__Exercise requirements__
From the listing below, how many lines hold the word "nothing"? Write only the number.

__Records for this task__
-- ==== Sys2Proof/Tests/Slice0.lean ====
section
/-! SUPPORT. Tests: which terms are ill formed, words of each family of Spaner instructions laid out from the manual's tables, and for
each statement with hypotheses a state and operands that meet them. -/

namespace Sys2Proof.Machine

set_option Elab.async false

/-- Spire 0, core 0. -/
def k0 : CoreRef := { spire := 0, core := 0 }
/-- The guard p0: always true. -/
def g0 : Guard := { neg := false, num := 0 }
/-- An engine-issue operand: descriptor register d0, identifier 0, increment 1. -/
def e0 : EOp := { a := 0, b := 0, vc := 0, inc := 1, scope := .spire, vcreg := false }
/-- A synchronisation operand: identifier vc, immediate value v. -/
def o0 (vc : BitVec 16) (v : BitVec 19) : SOp := { vc := vc, b := 0, vcreg := false, c := 0, imm := true, immv := v }

/-! The checks of WellFormed refuse. -/

/-- The guard !p0; B beside an immediate identifier; C or IMMV where the other stands. -/
theorem test_reserved_fields_refused :
    ({ neg := true, num := 0 } : Guard).wf = false ∧ (Instr.fenceDev k0 { neg := true, num := 0 }).wf = false
    ∧ ({ e0 with b := 1 } : EOp).wf = false ∧ (Instr.gather k0 g0 { e0 with b := 1 }).wf = false
    ∧ ({ o0 0 1 with b := 1 } : SOp).wf = false ∧ ({ o0 0 1 with c := 1 } : SOp).wf = false
    ∧ ({ o0 0 1 with imm := false } : SOp).wf = false ∧ (Instr.sig k0 g0 { o0 0 1 with b := 1 }).wf = false
    ∧ (Instr.cread k0 g0 1 (o0 0 1)).wf = false ∧ (Instr.cread k0 g0 1 { o0 0 0 with imm := false, c := 1 }).wf = false := by decide

/-- Shift amounts of 64, branch offsets that are no multiple of 8, ld.d with a sign, the descriptor section where it cannot be named,
and unaligned descriptor bytes. -/
theorem test_operands_refused :
    (Instr.shli k0 g0 1 2 64).wf = false ∧ (Instr.shri k0 g0 1 2 64).wf = false ∧ (Instr.srai k0 g0 1 2 64).wf = false
    ∧ (Instr.shli k0 g0 1 2 63).wf = true
    ∧ (Instr.b k0 g0 4).wf = false ∧ (Instr.bcc k0 g0 .eq 1 2 12).wf = false ∧ (Instr.jal k0 g0 1 1).wf = false
    ∧ (Instr.b k0 g0 (-8)).wf = true ∧ (Instr.jr k0 g0 1 1).wf = true
    ∧ (Instr.ld k0 g0 .d true .dev 1 2 0).wf = false ∧ (Instr.ld k0 g0 .w true .desc 1 2 0).wf = false
    ∧ (Instr.st k0 g0 .w .desc 1 2 0).wf = false ∧ (Instr.dst k0 g0 .desc 1 2 0).wf = false
    ∧ (Instr.dld k0 g0 .desc 1 2 0).wf = true
    ∧ (Instr.dset k0 g0 .h 1 2 1).wf = false ∧ (Instr.dget k0 g0 .d 1 2 4).wf = false ∧ (Instr.dget k0 g0 .d 1 2 56).wf = true := by
  decide
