-- ==== Sys2Proof/Machine/HostPort.lean ====
section
/-! DEFINITION. The host's side: register reads and writes (R30-R40), supplying IN (R47, R62) and reset (R152). -/

namespace Sys2Proof.Machine

/-- The host registers (R30); OUT0 to OUT3 by their number. -/
inductive HostReg where
  | ctrl
  | status
  | size
  | seed
  | length
  | first4
  | out (j : Fin 4)
  | reserved
  deriving DecidableEq, Repr

/-- The register at a byte offset of the window (R30); the model admits only multiples of 8 (R39). -/
def regAt (off : BitVec 7) : HostReg :=
  if off = 0x00#7 then .ctrl
  else if off = 0x08#7 then .status
  else if off = 0x10#7 then .size
  else if off = 0x18#7 then .seed
  else if off = 0x20#7 then .length
  else if off = 0x28#7 then .first4
  else if off = 0x30#7 then .out 0
  else if off = 0x38#7 then .out 1
  else if off = 0x40#7 then .out 2
  else if off = 0x48#7 then .out 3
  else .reserved

/-- A host read returns an unspecified value: the model draws it. -/
def drawRead (s : State) : State :=
  { s with readData := some (Config.freeWord s.draws), draws := s.draws + 1 }

/-- A host read of SEED or LENGTH: the value last written, or a draw from an empty cell (R34, R35, R40). -/
def readCell (c : Option Word) (s : State) : State :=
  match c with
  | some v => s.setReadData v
  | none => drawRead s

/-- A host read of SIZE: the 32 bits last written; from an empty cell 32 drawn bits. Bits 63:32 read 0 (R33, R40; log
entry 16). -/
def readSize (s : State) : State :=
  match s.size with
  | some v => s.setReadData (v.setWidth 64)
  | none =>
    { s with
      readData := some (((Config.freeWord s.draws).setWidth 32).setWidth 64)
      draws := s.draws + 1 }

/-- A host read of a view of OUT: its value when a run's result is held, else a draw (R36, R37, R43, R44). -/
def readOutput (v : Word) (s : State) : State :=
  if outputReadable s then s.setReadData v else drawRead s

/-- An admitted host read (R30-R38); the reserved offsets 0x50 to 0x7F draw (R38). -/
def hostRead (r : HostReg) (s : State) : State :=
  match r with
  | .ctrl => s.setReadData 0
  | .status => s.setReadData (statusWord s)
  | .size => readSize s
  | .seed => readCell s.seed s
  | .length => readCell s.length s
  | .first4 => readOutput ((first4 s.out).setWidth 64) s
  | .out j => readOutput (outWord s.out j.val) s
  | .reserved => drawRead s

/-- A host write to CTRL: START when bit 0 is 1, else nothing (R31). -/
def writeCtrl (data : Word) (s : State) : Host.Outcome State Fault Refusal :=
  match decodeCtrl data with
  | .ok i => exec i s
  | .error _ => .next s

/-- An admitted host write (R30-R38): CTRL, SIZE (bits 31:0), SEED, LENGTH; every other register ignores it, and a reserved
offset changes nothing (R32, R36-R38). -/
def hostWrite (r : HostReg) (data : Word) (s : State) : Host.Outcome State Fault Refusal :=
  match r with
  | .ctrl => writeCtrl data s
  | .size => .next { s with size := some (data.setWidth 32) }
  | .seed => .next { s with seed := some data }
  | .length => .next { s with length := some data }
  | .status | .first4 | .out _ | .reserved => .next s

/-- A host access: refused unless 64 bits wide at a multiple of 8 (R39). -/
def hostAccess (a : HostAccess) (s : State) : Host.Outcome State Fault Refusal :=
  if a.wf then
    match a with
    | .read off _ => .next (hostRead (regAt off) s)
    | .write off _ data => hostWrite (regAt off) data s
  else .refused .badHostAccess

/-- The host makes a byte of IN present with a value, or absent. A change to a byte of IN[0 .. LEN_L-1] while BUSY = 1 races
with the run: a run's read of that byte is a draw from then on (R62; log entry 12). -/
def supplyInput (addr : Word) (v : Option Byte) (s : State) : State :=
  let s' := { s with inp := s.inp.put addr.toNat v }
  if s.busy && decide (addr.toNat < s.lenL.toNat) && s.inp.read addr.toNat != v then
    { s' with
      raced := s.raced.write addr.toNat (Config.freeByte s.draws)
      draws := s.draws + 1 }
  else s'

/-- One action of the host agent (R15, R152). -/
def hostAct (a : HostAction) (s : State) : Host.Outcome State Fault Refusal :=
  match a with
  | .access acc => hostAccess acc s
  | .setInput addr v => .next (supplyInput addr v s)
  | .reset => .next (resetBlock s)

/-- One turn of the sequencer: while BUSY = 1 it executes decode(UROM[UPC]) (R135), an ILLEGAL word being a model fault (R68);
while BUSY = 0 it takes no step, so the turn passes and nothing changes (R23; log entry 2). -/
def sequencerTurn (s : State) : Host.Outcome State Fault Refusal :=
  if s.busy then
    match decodeUop (fetchWord s) with
    | .ok i => exec i s
    | .error _ => raiseModelFault .illegalUop
  else .next s

/-- The turn that is due, and the state with that turn taken off the schedule (log entry 1). -/
def takeTurn (s : State) : Turn × State :=
  match s.schedule with
  | [] => (.sequencer, s)
  | t :: ts => (t, { s with schedule := ts })

/-- Makes a turn the next one. -/
def withTurn (t : Turn) (s : State) : State := { s with schedule := t :: s.schedule }

/-- One turn of the agent that is due. -/
def runTurn (t : Turn) (s : State) : Host.Outcome State Fault Refusal :=
  match t with
  | .sequencer => sequencerTurn s
  | .host a => hostAct a s

/-- Places a micro-operation word where the sequencer fetches next: at UPC in the ROM, with BUSY = 1 and the turn the
sequencer's (log entry 4). -/
def placeUop (w : Byte) (s : State) : State :=
  withTurn .sequencer { s with urom := s.urom.set s.upc.toNat w s.upc.isLt, busy := true }

end Sys2Proof.Machine
end

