-- ==== Sys2Proof/Laws/Ops.lean ====
section
/-! SUPPORT. One specification lemma per shared operation: reading input bytes, assembling and taking apart words, writing
OUT, absorbing the tail. -/

namespace Sys2Proof

/-- Every multiplier of this instance is odd (R7). -/
theorem Config.oddWord_odd (hi : BitVec 63) : (Config.oddWord hi).getLsbD 0 = true := by
  rw [Config.oddWord, BitVec.getLsbD_append]
  simp

end Sys2Proof

namespace Sys2Proof.Machine

/-- Reading depends on the two stores only. -/
theorem readByte_congr {s t : State} (hi : t.inp = s.inp) (hr : t.raced = s.raced) (a : Nat) :
    readByte t a = readByte s a := by
  simp [readByte, hi, hr]

theorem readBytes_congr {s t : State} (h : ∀ a, readByte t a = readByte s a) :
    ∀ a n, readBytes t a n = readBytes s a n
  | _, 0 => rfl
  | a, n + 1 => by simp only [readBytes, h, readBytes_congr h (a + 1) n]

/-- If every byte is present, the bytes read are those bytes in order. -/
theorem readBytes_present (s : State) (b : Nat → Byte) :
    ∀ a n, (∀ i, i < n → readByte s (a + i) = some (b i)) →
      readBytes s a n = some ((List.range n).map b) := by
  suffices H : ∀ n a c, (∀ i, i < n → readByte s (a + i) = some (b (c + i))) →
      readBytes s a n = some ((List.range' c n).map b) by
    intro a n h
    simpa [List.range_eq_range'] using H n a 0 (by simpa using h)
  intro n
  induction n with
  | zero => intros; rfl
  | succ n ih =>
    intro a c h
    have h0 := h 0 (by omega)
    have ht := ih (a + 1) (c + 1) (fun i hi => by
      have := h (i + 1) (by omega)
      simpa [Nat.add_assoc, Nat.add_comm 1 i] using this)
    simp only [Nat.add_zero] at h0
    simp [readBytes, h0, ht, List.range'_succ]

/-- If a byte is absent, nothing is read. -/
theorem readBytes_absent (s : State) :
    ∀ n a, (∃ i, i < n ∧ readByte s (a + i) = none) → readBytes s a n = none := by
  intro n
  induction n with
  | zero => rintro a ⟨i, hi, -⟩; omega
  | succ n ih =>
    rintro a ⟨i, hi, hn⟩
    simp only [readBytes]
    cases h0 : readByte s a with
    | none => rfl
    | some b =>
      cases i with
      | zero => simp [h0] at hn
      | succ i =>
        have := ih (a + 1) ⟨i, by omega, by simpa [Nat.add_assoc, Nat.add_comm 1 i] using hn⟩
        simp [this]

theorem readWord_present (s : State) (a : Nat) (b : Nat → Byte)
    (h : ∀ i, i < 8 → readByte s (a + i) = some (b i)) :
    readWord s a = some (leWord ((List.range 8).map b)) := by
  simp [readWord, readBytes_present s b a 8 h]

theorem readWord_absent (s : State) (a : Nat) (h : ∃ i, i < 8 ∧ readByte s (a + i) = none) :
    readWord s a = none := by
  simp [readWord, readBytes_absent s 8 a h]

/-- Bit i of an assembled word is bit i mod 8 of byte i / 8 (R80). -/
theorem leWord_getLsbD (bs : List Byte) (i : Nat) (hi : i < 64) :
    (leWord bs).getLsbD i = ((bs[i / 8]?).getD 0).getLsbD (i % 8) := by
  induction bs generalizing i with
  | nil => simp [leWord]
  | cons b bs ih =>
    simp only [leWord, BitVec.getLsbD_or, BitVec.getLsbD_setWidth, BitVec.getLsbD_shiftLeft, hi, decide_true, Bool.true_and]
    by_cases h8 : i < 8
    · have : i / 8 = 0 := by omega
      have h' : i % 8 = i := by omega
      simp [h8, this, h']
    · have hd : i / 8 = (i - 8) / 8 + 1 := by omega
      have hm : i % 8 = (i - 8) % 8 := by omega
      have hb : b.getLsbD i = false := BitVec.getLsbD_of_ge b i (by omega)
      rw [ih (i - 8) (by omega), hd, hm]
      simp [h8, hb]

/-- OutWrite byte by byte (R82). -/
theorem outWrite_getElem (o : Vector Byte 32) (off : Nat) (v : Word) (k : Nat) (hk : k < 32) :
    (outWrite o off v)[k] = if off ≤ k ∧ k < off + 8 then byteOf v (k - off) else o[k] := by
  simp [outWrite]

/-- The byte offset of each slot (R64). -/
theorem slotOffset_eq (j : BitVec 2) : slotOffset j = 8 * j.toNat := rfl

/-- Byte k of an assembled word is byte k of what it was assembled from, 0 past the end (R80). -/
theorem leWord_extract (bs : List Byte) (k : Nat) (hk : k < 8) :
    (leWord bs).extractLsb' (8 * k) 8 = (bs[k]?).getD 0 := by
  apply BitVec.eq_of_getLsbD_eq
  intro i hi
  rw [BitVec.getLsbD_extractLsb', leWord_getLsbD _ _ (by omega)]
  have hd : (8 * k + i) / 8 = k := by omega
  have hm : (8 * k + i) % 8 = i := by omega
  simp [hd, hm, hi]

/-- Adding into two lanes commutes: u64 addition is commutative and associative (R9). -/
theorem Lanes.add_comm (h : Lanes) (l l' : Fin 4) (v v' : Word) : (h.add l v).add l' v' = (h.add l' v').add l v := by
  match l, l' with
  | 0, 0 | 0, 1 | 0, 2 | 0, 3 | 1, 0 | 1, 1 | 1, 2 | 1, 3 | 2, 0 | 2, 1 | 2, 2 | 2, 3 | 3, 0 | 3, 1 | 3, 2 | 3, 3 =>
    simp [Lanes.add, BitVec.add_assoc, BitVec.add_comm v v']

@[simp] theorem zeroOut_getElem (k : Nat) (hk : k < 32) : zeroOut[k] = 0 := by
  simp [zeroOut]

/-- absorbTail reads through readByte, CUR and REM only. -/
theorem absorbTail_congr {s t : State} (hb : ∀ a, readByte t a = readByte s a) (hc : t.cur = s.cur) (hr : t.rem = s.rem) :
    ∀ es h, absorbTail t es h = absorbTail s es h
  | [], _ => rfl
  | e :: es, h => by simp only [absorbTail, hb, hc, hr, absorbTail_congr hb hc hr es]

/-- With every byte the tail needs present, each row below REM adds its byte (R112). -/
theorem absorbTail_present (s : State) (b : Nat → Byte)
    (hp : ∀ i, i < s.rem.toNat → readByte s (s.cur.toNat + i) = some (b i)) :
    ∀ es h, absorbTail s es h =
      some (es.foldl (fun h e => if e.index < s.rem.toNat then h.add e.lane (e.value (b e.index)) else h) h)
  | [], _ => rfl
  | e :: es, h => by
    simp only [absorbTail, List.foldl_cons]
    split
    · rename_i hlt
      simp only [hp e.index hlt]
      exact absorbTail_present s b hp es _
    · exact absorbTail_present s b hp es h

/-- With a byte absent that some row needs, TAIL has no step (R48). -/
theorem absorbTail_absent (s : State) :
    ∀ es h, (∃ e ∈ es, e.index < s.rem.toNat ∧ readByte s (s.cur.toNat + e.index) = none) →
      absorbTail s es h = none
  | [], _, ⟨_, he, _⟩ => by simp at he
  | e :: es, h, hx => by
    obtain ⟨x, hmem, hlt, hn⟩ := hx
    simp only [absorbTail]
    rcases List.mem_cons.1 hmem with rfl | hmem
    · simp [hlt, hn]
    · split
      · cases readByte s (s.cur.toNat + e.index) with
        | none => rfl
        | some b => exact absorbTail_absent s es _ ⟨x, hmem, hlt, hn⟩
      · exact absorbTail_absent s es h ⟨x, hmem, hlt, hn⟩

end Sys2Proof.Machine
end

__Exercise solution__
4